## Data for analysis

>>>>

/-- The status with which a record is written: an unmapped byte fails a success (log 173). -/
theorem State.recordWrite_ok (s : State) (a : Nat) (b : List Byte) :
    s.recordWrite a b 0 = (if s.anyUnmapped a b.length = true then 0x0B else 0, s.devWrite a b) := by
  simp only [State.recordWrite, true_and]

theorem State.recordWrite_failed (s : State) (a : Nat) (b : List Byte) {st : Nat} (h : st ≠ 0) :
    s.recordWrite a b st = (st, s.devWrite a b) := by
  simp only [State.recordWrite, h, false_and, if_false]

/-- Settles O36: LOAD, PLOAD, the staged version, and the completion. -/
theorem loadsCheckAndStage : Obligations.LoadsCheckAndStage := by
  refine ⟨fun s s1 i c h => ?_, fun s s1 i c h => ?_, fun s c r v => ?_, fun s k r h => ?_⟩
  · intro d st
    exact ⟨fun hst => congrArg Host.Outcome.next ((State.loadCmd_of h).trans (if_pos hst)),
      fun hst => congrArg Host.Outcome.next ((State.loadCmd_of h).trans (if_neg (not_not_intro hst)))⟩
  · intro d st len
    refine ⟨fun hst => congrArg Host.Outcome.next ((State.ploadCmd_of h).trans (if_pos hst)), fun hst hno => ?_, fun hst v hv => ?_⟩
    · refine congrArg Host.Outcome.next ((State.ploadCmd_of h).trans ((if_neg (not_not_intro hst)).trans ?_))
      rw [hno]
    · refine congrArg Host.Outcome.next ((State.ploadCmd_of h).trans ((if_neg (not_not_intro hst)).trans ?_))
      rw [hv]
  · intro h
    rw [State.startLoad_handle, State.startLoad_handle]
    exact ⟨rfl, rfl, rfl, rfl, rfl⟩
  · intro s1 s2 b s3 st
    have hdone := State.loadComplete_of h
    refine ⟨fun hok => congrArg Host.Outcome.next (hdone.trans ?_), fun hbad => congrArg Host.Outcome.next (hdone.trans ?_)⟩
    · have hw : s2.recordWrite r.record (overwrite r.body 0 (leBytes 1 r.status)) r.status = (st, s3) := by
        rw [show s2.recordWrite r.record (overwrite r.body 0 (leBytes 1 r.status)) r.status =
          s2.recordWrite r.record b 0 from congrArg _ hok, State.recordWrite_ok]
      show State.modelDone (if r.status = 0 then (s2.recordWrite r.record _ r.status).2.journal 2 r.cmd _ _ r.origin
        else (s2.recordWrite r.record _ r.status).2) r.handle (s2.recordWrite r.record _ r.status).1 r.cmd = _
      rw [hw, if_pos hok]
    · have hw : s2.recordWrite r.record (overwrite r.body 0 (leBytes 1 r.status)) r.status = (r.status, s3) :=
        State.recordWrite_failed _ _ _ hbad
      show State.modelDone (if r.status = 0 then (s2.recordWrite r.record _ r.status).2.journal 2 r.cmd _ _ r.origin
        else (s2.recordWrite r.record _ r.status).2) r.handle (s2.recordWrite r.record _ r.status).1 r.cmd = _
      rw [hw, if_neg hbad]

/-! ## Commands on a version -/

/-- A command that completes at once, past its first checks. -/
theorem State.modelCmd_of {s s1 : State} {i code : Nat} {c : MboxCmd} {f : State → Nat → List Byte → Nat × Option Version × State}
    (h : s.takeCmd i code = some (c, s1)) (h0 : s.cmdStatus c.desc (code == 5) = 0) : s.modelCmd i code f =
      (let r := f s1 (leAt c.desc 4 2) c.desc
       r.2.2.modelFinish code c.origin (leAt c.desc 32 8) (match r.2.1 with
         | some v => if r.1 = 0 then s1.record v (leAt c.desc 4 2) 0
                     else { status := r.1, handle := leAt c.desc 4 2, version := v.num }
         | none => { status := r.1, handle := leAt c.desc 4 2 })) := by
  rw [State.modelCmd, h]
  simp only [h0, ne_eq, not_true_eq_false, if_false] <;> rfl

/-- Its version and the state it leaves; and the answer without the version that it needs. -/
theorem State.modelCmd_done {s s1 t : State} {i code : Nat} {c : MboxCmd} {f : State → Nat → List Byte → Nat × Option Version × State}
    {v : Version} (h : s.takeCmd i code = some (c, s1)) (h0 : s.cmdStatus c.desc (code == 5) = 0)
    (hf : f s1 (leAt c.desc 4 2) c.desc = (0, some v, t)) :
    s.modelCmd i code f = t.modelFinish code c.origin (leAt c.desc 32 8) (s1.record v (leAt c.desc 4 2) 0) := by
  rw [State.modelCmd_of h h0, hf]
  rfl

theorem State.modelCmd_without {s s1 : State} {i code : Nat} {c : MboxCmd} {f : State → Nat → List Byte → Nat × Option Version × State}
    (h : s.takeCmd i code = some (c, s1)) (h0 : s.cmdStatus c.desc (code == 5) = 0)
    (hf : f s1 (leAt c.desc 4 2) c.desc = (2, none, s1)) :
    s.modelCmd i code f = s1.modelFinish code c.origin (leAt c.desc 32 8) { status := 2, handle := leAt c.desc 4 2 } := by
  rw [State.modelCmd_of h h0, hf]

theorem activateRun_of {s : State} {h : Nat} {d : List Byte} {v : Version} (hv : (s.handle h).staged = some v)
    (hfell : s.fellNames h = false) (hfit : (s.fevalNamed h && !s.fevalFits h v) = false) :
    activateRun s h d = (0, some v, s.setHandle h { s.handle h with armActivate := some v.number }) := by
  unfold activateRun
  dsimp only
  split
  · next hnone => exact absurd (hv.symm.trans hnone) (by simp)
  · next w hw =>
    obtain rfl : v = w := Option.some.inj (hv.symm.trans hw)
    rw [hfell, hfit]
    rfl

theorem discardRun_of {s : State} {h : Nat} {d : List Byte} {v : Version} (hv : (s.handle h).staged = some v)
    (hfell : s.fellNames h = false) : discardRun s h d = (0, some v, s.dropStaged h) := by
  unfold discardRun
  split
  · next hnone => exact absurd (hv.symm.trans hnone) (by simp)
  · next w hw =>
    obtain rfl : v = w := Option.some.inj (hv.symm.trans hw)
    rw [hfell]
    rfl

theorem unloadRun_of {s : State} {h : Nat} {d : List Byte} {v : Version}
    (hv : (match (s.handle h).serving with | some v => some v | none => (s.handle h).staged) = some v) (hfell : s.fellNames h = false)
    (hfeval : (s.handle h).serving = none ∨ s.fevalNamed h = false) :
    unloadRun s h d = (0, some v, (s.dropStaged h).setHandle h { (s.dropStaged h).handle h with armUnload := true }) := by
  have hno : ((s.handle h).serving.isSome && s.fevalNamed h) = false := by
    rcases hfeval with he | he <;> rw [he]
    · rfl
    · exact Bool.and_false _
  unfold unloadRun
  dsimp only
  split
  · next hnone => exact absurd (hv.symm.trans hnone) (by simp)
  · next w hw =>
    obtain rfl : v = w := Option.some.inj (hv.symm.trans hw)
    rw [hfell, hno]
    rfl

theorem unloadRun_without {s : State} {h : Nat} {d : List Byte} (hserv : (s.handle h).serving = none) (hst : (s.handle h).staged = none) :
    unloadRun s h d = (2, none, s) := by
  unfold unloadRun
  simp only [hserv, hst]

/-- The copies of a resumed handle are held no longer. -/
theorem resumed_copies {w : Version} {x : Option Version}
    (h : x.map (fun v : Version => { v with acopies := Tbl.mapVals v.acopies (fun _ c => { c with lostHold := false }) }) = some w) {k : Nat}
    {cp : ACopy} (hcp : Tbl.find w.acopies k = some cp) : cp.lostHold = false := by
  obtain ⟨v, -, rfl⟩ := Option.map_eq_some_iff.mp h
  have hcp' := (find_mapVals v.acopies (fun _ c => { c with lostHold := false }) k).symm.trans hcp
  obtain ⟨c, -, rfl⟩ := Option.map_eq_some_iff.mp hcp'
  rfl

/-- Settles O37: each command on the version that it names. -/
theorem handleCommandsActOnTheirVersion : Obligations.HandleCommandsActOnTheirVersion := by
  intro s s1 i c d h done none'
  refine ⟨fun ht h0 => ⟨fun v hv hfell hfits => ?_, fun hno => ?_⟩, fun ht h0 => ⟨fun v hv hfell => ?_, fun hno => ?_⟩, fun ht h0 => ?_,
    fun ht h0 => ⟨fun v hv => ?_, fun hno => ?_⟩, fun ht h0 harr v hv => ?_⟩
  · refine congrArg Host.Outcome.next (State.modelCmd_done ht h0 ?_)
    have hfit : (s1.fevalNamed h && !s1.fevalFits h v) = false := by
      rcases hfits with hf | hf <;> rw [hf]
      · rfl
      · exact Bool.and_false _
    exact activateRun_of hv hfell hfit
  · refine congrArg Host.Outcome.next (State.modelCmd_without ht h0 ?_)
    unfold activateRun
    simp only [show (s1.handle (leAt c.desc 4 2)).staged = none from hno]
  · exact congrArg Host.Outcome.next (State.modelCmd_done ht h0 (discardRun_of hv hfell))
  · refine congrArg Host.Outcome.next (State.modelCmd_without ht h0 ?_)
    unfold discardRun
    simp only [show (s1.handle (leAt c.desc 4 2)).staged = none from hno]
  · intro s2 armed
    refine ⟨fun v hv hfell hfeval => ?_, fun v hno hv hfell => ?_, fun hno hst => ?_⟩
    · have hv' : (s1.handle (leAt c.desc 4 2)).serving = some v := hv
      exact congrArg Host.Outcome.next (State.modelCmd_done ht h0 (unloadRun_of (by rw [hv']) hfell (Or.inr hfeval)))
    · have hno' : (s1.handle (leAt c.desc 4 2)).serving = none := hno
      exact congrArg Host.Outcome.next (State.modelCmd_done ht h0 (unloadRun_of (by rw [hno']; exact hv) hfell (Or.inl hno)))
    · exact congrArg Host.Outcome.next (State.modelCmd_without ht h0 (unloadRun_without hno hst))
  · refine congrArg Host.Outcome.next (State.modelCmd_done ht h0 ?_)
    unfold queryRun
    simp only [show (s1.handle (leAt c.desc 4 2)).serving = some v from hv]
  · refine congrArg Host.Outcome.next (State.modelCmd_without ht h0 ?_)
    unfold queryRun
    simp only [show (s1.handle (leAt c.desc 4 2)).serving = none from hno]
  · have harr' : (!s1.isArray (leAt c.desc 4 2)) = false := by
      rw [show s1.isArray (leAt c.desc 4 2) = true from harr]; rfl
    refine ⟨(resumeRun s1 h d).2.2, congrArg Host.Outcome.next (State.modelCmd_done ht h0 ?_), ?_, fun w k cp hw hcp => ?_⟩
    · unfold resumeRun
      rw [if_neg (Bool.eq_false_iff.mp harr')]
      exact congrArg (fun x => (0, x, _)) hv
    · unfold resumeRun
      rw [if_neg (Bool.eq_false_iff.mp harr')]
      exact congrArg Handle.drained (Tbl.getD_put_self ..)
    · unfold resumeRun at hw
      rw [if_neg (Bool.eq_false_iff.mp harr')] at hw
      have hserv := (congrArg Handle.serving (State.setHandle_handle_self s1 h _)).symm.trans hw
      exact resumed_copies hserv hcp

/-! ## Draining, release and re-placement -/

/-- Settles O38. -/
theorem handlesDrainReleaseAndReplace : Obligations.HandlesDrainReleaseAndReplace := by
  refine ⟨fun s s1 i c ht h0 harr => ?_, fun s h hwait hruns => ?_, fun s h n v hv => ?_, fun s h n c v hv => ?_⟩
  · intro h
    refine congrArg Host.Outcome.next ?_
    have hst : ¬((if s.cmdStatus c.desc false = 0 ∧ (!s.isArray (leAt c.desc 4 2)) = true then 2 else s.cmdStatus c.desc false) ≠ 0) := by
      rw [harr, h0]; decide
    rw [State.drainCmd, ht]
    exact if_neg hst
  · intro n
    exact congrArg Host.Outcome.next (if_neg (not_or.mpr ⟨hwait, Bool.eq_false_iff.mp hruns⟩))
  · intro s1
    refine congrArg Host.Outcome.next ?_
    unfold State.versionRelease
    dsimp only
    split
    · next hnone => exact absurd (hv.symm.trans hnone) (by simp)
    · next w hw =>
      obtain rfl : v = w := Option.some.inj (hv.symm.trans hw)
      rfl
  · intro heal
    have hrep : s.copyReplace h n c = heal ((s.tryReplace h v c).getD (s.degraded h v)) := by
      rw [State.copyReplace, hv]
    refine ⟨fun t ht => congrArg Host.Outcome.next (hrep.trans (by rw [ht]; rfl)),
      fun hno => congrArg Host.Outcome.next (hrep.trans (by rw [hno]; rfl)), fun hbad => congrArg Host.Outcome.next (hrep.trans ?_)⟩
    have hno : s.tryReplace h v c = none := by
      rw [State.tryReplace, if_pos (by rw [hbad]; rfl)]
    rw [hno]; rfl

end Sys2Proof.Machine
end

section
/-! Runs of the array: tokens, the checks at a run's ticks, completions, the aperture and copy drains (R138, R148 to R159, R189, R341). -/
namespace Sys2Proof.Machine

/-! ## Tokens and checks -/

theorem State.tokenArrive_of {s : State} {n : Nat} {f : Flight} {r : ArrayRun} (hf : Tbl.find s.flights n = some f)
    (hr : Tbl.find s.runs f.run = some r) (ok : Bool) : s.tokenArrive n ok =
    (let s1 := { s with flights := Tbl.del s.flights n }
     if r.overrun = true then s1
     else if f.entry = true ∧ (!s.queueFree f.core f.queue 1) = true then s
     else
       let x := s1.parityCheck f.core f.tok ok
       if f.queue = 0x1F then x.1.setRun f.run (r.result x.2) else x.1.enterQueue f.core f.queue x.2) := by
  rw [State.tokenArrive, hf]
  dsimp only
  rw [hr]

<<<<

## Directions for this task
Across the entries above, find the lines with the string "hserv" and copy them.

## Output for this exercise
theorem unloadRun_without {s : State} {h : Nat} {d : List Byte} (hserv : (s.handle h).serving = none) (hst : (s.handle h).staged = none) :
  simp only [hserv, hst]
      have hserv := (congrArg Handle.serving (State.setHandle_handle_self s1 h _)).symm.trans hw
      exact resumed_copies hserv hcp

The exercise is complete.